Initiated in mid-2009, BRIC became BRICS in 2010 with South Africa’s joining the group to set up the new financial institutions. Their key objectives were to have a bigger say in global financial order challenging the monopoly of the western countries. BRICS represents 40 percent of the global population; 18 percent of global trade and having $4 trillion in combined foreign reserves. Estimates suggest that “the large foreign reserves of BRICS and many developing economies in Asia have been mostly invested in the US Gilt-edged Securities and Sovereign Wealth Funds over the years. Despite the low yield in such securities and funds, the bulk of the reserve surpluses of emerging and developing economies have been invested in them mainly due to the strength and international standing of US dollar. Had these reserves been invested in emerging and developing economies, they would have not only bridged the massive infrastructure deficit of those countries but also uplifted millions of people out of poverty.”
Economics and Social Survey for Asia and the Pacific- 2010 carried out by ESCAP showed if $800 billion per annum was allocated to the Asia-Pacific region, the infrastructure deficit in the region could have been covered in a couple of years. ESCAP in fact, argues that “the rate of return on investing part of the reserves in the region would have been higher than the returns from the US market, and for this purpose only 5 percent of the $5 trillion reserves in the region could have been used to create an Infrastructure Fund”.
China still serious for AIIB?
Such thinking has influenced the Chinese leadership with their largest investment in US securities to promote an Asian Infrastructure Investment Bank (AIIB), similar to Japan’s initiative to set up the Asian Development Bank (ADB) in 1966, reports said.
Such thinking influenced all BRICS leaderships who were convinced of the benefits of their surplus savings and foreign reserves from establishing a new development bank, particularly for funding major infrastructure projects. The idea of setting up the BRICS Bank thus came to the fore.
It has been estimated that close to $1 trillion funding is required per annum to meet the infrastructure deficit in emerging economies and developing countries. The existing local, regional, and multilateral banks cannot meet this requirement and the new BRICS Bank will be able to supplement the existing banks’ contribution, in addition to making the global financial system competitive.
“The launch of the BRICS Bank and CRA will be a concerted step for reshaping the Western dominated international financial system.

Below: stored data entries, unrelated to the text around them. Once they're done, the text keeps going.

-- ==== Sys2Proof/Laws/Operands.lean ====
section
/-!
SUPPORT. Once an instruction of E issues, it runs its own effect on its operand values (Safety.lean's issues,
operands, popped), and E goes on.
-/
namespace Sys2Proof.Machine

open Sys2Proof

/-! ## Reading the acting core -/

@[simp] theorem Tab.find_put_self {α : Type} (t : Tab α) (k : Nat) (v : α) : (t.put k v).find k = some v := by
  induction t with
  | nil => simp [Tab.put, Tab.find]
  | cons p t ih =>
    obtain ⟨k', v'⟩ := p
    simp only [Tab.put]
    split
    · simp [Tab.find]
    · split
      · simp [Tab.find]
      · simp [Tab.find, *]

theorem Tab.get_put_self {α : Type} (d : α) (t : Tab α) (k : Nat) (v : α) : (t.put k v).get d k = v := by
  induction t with
  | nil => simp [Tab.put, Tab.get]
  | cons p t ih =>
    obtain ⟨k', v'⟩ := p
    simp only [Tab.put]
    split
    · simp [Tab.get]
    · split
      · simp [Tab.get]
      · simp [Tab.get, *]

theorem Tab.get_put_other {α : Type} (d : α) (t : Tab α) {k j : Nat} (v : α) (h : j ≠ k) :
    (t.put k v).get d j = t.get d j := by
  induction t with
  | nil => simp [Tab.put, Tab.get, h]
  | cons p t ih =>
    obtain ⟨k', v'⟩ := p
    simp only [Tab.put]
    split
    · simp [Tab.get, h]
    · split
      · subst_vars; simp [Tab.get, h]
      · simp [Tab.get, ih]

theorem core_onCore_self (s : State) (n : Nat) (f : Core → Core) : (s.onCore n f).core n = f (s.core n) := by
  simp [State.onCore, State.setCore, State.core, Tab.get_put_self]

theorem core_onCore_other (s : State) {n m : Nat} (f : Core → Core) (h : m ≠ n) : (s.onCore n f).core m = s.core m := by
  simp [State.onCore, State.setCore, State.core, Tab.get_put_other _ _ _ h]

@[simp] theorem me_onMy (s : State) (f : Core → Core) : (s.onMy f).me = s.me := rfl

theorem my_onMy (s : State) (f : Core → Core) : (s.onMy f).my = f s.my := by
  simp only [State.my, me_onMy]
  exact core_onCore_self ..

/-! ## One source field -/

theorem run_readG (s : State) {n : Nat} (h : n ∉ s.my.poison.eRegs) : readG n s = .ok (s.my.e.rd n, s) := by
  simp [readG, run_bind, run_gets, h, run_check_true]

theorem run_readV (s : State) {n : Nat} (h : (Space.vregs, n) ∉ s.my.poison.granules) :
    readV n s = .ok (s.my.e.rdV n, s) := by
  simp [readV, run_bind, run_gets, h, run_check_true]

theorem run_popEntry {s : State} {id : Nat} {v : V128} {rest : List V128} (h : s.my.entries id = v :: rest)
    (hp : (id, 0) ∉ s.my.poison.entries) : popEntry id s = .ok (v, s.onMy fun c => c.popOne id) := by
  simp [popEntry, run_bind, run_gets, h, hp, run_check_true, run_change, run_map]

/-! ## Popping -/

@[simp] theorem popOne_e (c : Core) (id : Nat) : (c.popOne id).e = c.e := by
  unfold Core.popOne; simp only; split <;> rfl

@[simp] theorem popOne_eRegs (c : Core) (id : Nat) : (c.popOne id).poison.eRegs = c.poison.eRegs := by
  unfold Core.popOne; simp only; split <;> rfl

@[simp] theorem popOne_granules (c : Core) (id : Nat) : (c.popOne id).poison.granules = c.poison.granules := by
  unfold Core.popOne; simp only; split <;> rfl

/-- The queues once one of them is popped. -/
theorem popOne_q (c : Core) (id : Nat) : (c.popOne id).q = match id with
    | 0 => { c.q with lq0 := c.q.lq0.drop 1 }
    | 1 => { c.q with lq1 := c.q.lq1.drop 1 }
    | 2 => { c.q with sq := c.q.sq.drop 1 }
    | 3 => { c.q with bol := c.q.bol.drop 1 }
    | 4 => { c.q with bos := c.q.bos.drop 1 }
    | 5 => { c.q with boi := c.q.boi.drop 1 }
    | 6 => { c.q with inN := c.q.inN.drop 1 }
    | 7 => { c.q with inE := c.q.inE.drop 1 }
    | 8 => { c.q with inS := c.q.inS.drop 1 }
    | 9 => { c.q with inW := c.q.inW.drop 1 }
    | 16 => { c.q with inbox := c.q.inbox.drop 1 }
    | _ => c.q := by
  unfold Core.popOne; simp only; split <;> rfl

/-- A number that names a queue of a core, or none. -/
theorem queue_cases (id : Nat) : id = 0 ∨ id = 1 ∨ id = 2 ∨ id = 3 ∨ id = 4 ∨ id = 5 ∨ id = 6 ∨ id = 7 ∨ id = 8 ∨
    id = 9 ∨ id = 16 ∨ ∀ c : Core, c.entries id = [] := by
  by_cases h : id < 17
  · have : id = 0 ∨ id = 1 ∨ id = 2 ∨ id = 3 ∨ id = 4 ∨ id = 5 ∨ id = 6 ∨ id = 7 ∨ id = 8 ∨ id = 9 ∨ id = 10 ∨
        id = 11 ∨ id = 12 ∨ id = 13 ∨ id = 14 ∨ id = 15 ∨ id = 16 := by omega
    rcases this with h | h | h | h | h | h | h | h | h | h | h | h | h | h | h | h | h <;> subst h <;> simp [Core.entries]
  · have : ∀ c : Core, c.entries id = [] := by
      intro c; unfold Core.entries; split <;> first | omega | rfl
    simp [this]

/-- Popping a queue leaves the others. -/
theorem popOne_entries_other (c : Core) {id j : Nat} (h : j ≠ id) : (c.popOne id).entries j = c.entries j := by
  rcases queue_cases j with h | h | h | h | h | h | h | h | h | h | h | hj <;> try rw [hj, hj]
  all_goals
    subst h
    simp only [Core.entries, popOne_q]
    split <;> first | rfl | omega

/-- Popping a queue that holds an entry removes the oldest. -/
theorem popOne_entries_self (c : Core) (id : Nat) {v : V128} {r : List V128} (h : c.entries id = v :: r) :
    (c.popOne id).entries id = r := by
  rcases queue_cases id with hi | hi | hi | hi | hi | hi | hi | hi | hi | hi | hi | hi
  · subst hi
    simp only [Core.entries, popOne_q] at *
    match hq : c.q.lq0 with
    | .data x :: t => rw [hq] at h; simp [filled] at *; exact h.2
    | [] => rw [hq] at h; cases h
    | .arriving _ :: _ => rw [hq] at h; cases h
    | .reserved _ _ _ :: _ => rw [hq] at h; cases h
    | .pending _ _ _ :: _ => rw [hq] at h; cases h
  · subst hi
    simp only [Core.entries, popOne_q] at *
    match hq : c.q.lq1 with
    | .data x :: t => rw [hq] at h; simp [filled] at *; exact h.2
    | [] => rw [hq] at h; cases h
    | .arriving _ :: _ => rw [hq] at h; cases h
    | .reserved _ _ _ :: _ => rw [hq] at h; cases h
    | .pending _ _ _ :: _ => rw [hq] at h; cases h
  all_goals first
    | (rw [hi] at h; cases h)
    | (subst hi; simp only [Core.entries, popOne_q, List.map_drop] at *; rw [h]; rfl)

/-- The marks of a queue move up by one place when it is popped; those of the others stay. -/
theorem popOne_marks (c : Core) (id j k : Nat) (h : (j, k) ∈ (c.popOne id).poison.entries) :
    (j, if j = id then k + 1 else k) ∈ c.poison.entries := by
  unfold Core.popOne at h
  simp only at h
  split at h
  · rename_i hnil
    rw [hnil] at h; cases h
  · obtain ⟨⟨a, b⟩, hm, he⟩ := List.mem_map.1 h
    obtain ⟨hm, hne⟩ := List.mem_filter.1 hm
    simp only at he
    split at he
    · rename_i ha
      subst ha
      cases he
      have hb : b ≠ 0 := by rintro rfl; simp at hne
      rwa [if_pos rfl, Nat.sub_add_cancel (Nat.pos_of_ne_zero hb)]
    · rename_i ha
      cases he
      rwa [if_neg ha]

/-! ## The operands of an instruction -/

@[simp] theorem pop_cur (s : State) (id : Nat) : (s.pop id).cur = s.cur := rfl

theorem pop_my (s : State) (id : Nat) : (s.pop id).my = s.my.popOne id := my_onMy ..

@[simp] theorem pops_cur (s : State) (l : List Nat) : (l.foldl State.pop s).cur = s.cur := by
  induction l generalizing s with
  | nil => rfl
  | cons a l ih => simp [ih]

@[simp] theorem pops_e (s : State) (l : List Nat) : (l.foldl State.pop s).my.e = s.my.e := by
  induction l generalizing s with
  | nil => rfl
  | cons a l ih => simp [ih, pop_my]

@[simp] theorem pops_eRegs (s : State) (l : List Nat) :
    (l.foldl State.pop s).my.poison.eRegs = s.my.poison.eRegs := by
  induction l generalizing s with
  | nil => rfl
  | cons a l ih => simp [ih, pop_my]

@[simp] theorem pops_granules (s : State) (l : List Nat) :
    (l.foldl State.pop s).my.poison.granules = s.my.poison.granules := by
  induction l generalizing s with
  | nil => rfl
  | cons a l ih => simp [ih, pop_my]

It will be the first step to challenge the domination of the US influenced WB and the IMF and the US dollar power,” analysts said.
Japan had taken an initiative to set up such an institution soon after the East Asian Financial crisis of 1997 but it had to abandon the move on pressure from IMF and US Treasury. BRICS has walked over such resistance.
Its financial institutions may now slowly work to bring about reforms in global financial system. In fact, the BRICKS nations – Brazil, China, India, Russia, and South Africa, the global emerging economic powers – have the potentials to bring pressures on western dominated institutions to reform and comply.
But questions remain whether China will abandon its plan to set up the Asian Infrastructure development Bank after the establishment of BRICS Bank and CRA. Moreover, will the BRICS Bank give large loan at concessional rates? Again will the CRA provide balance of payment support in more liberal terms? We have to wait and see.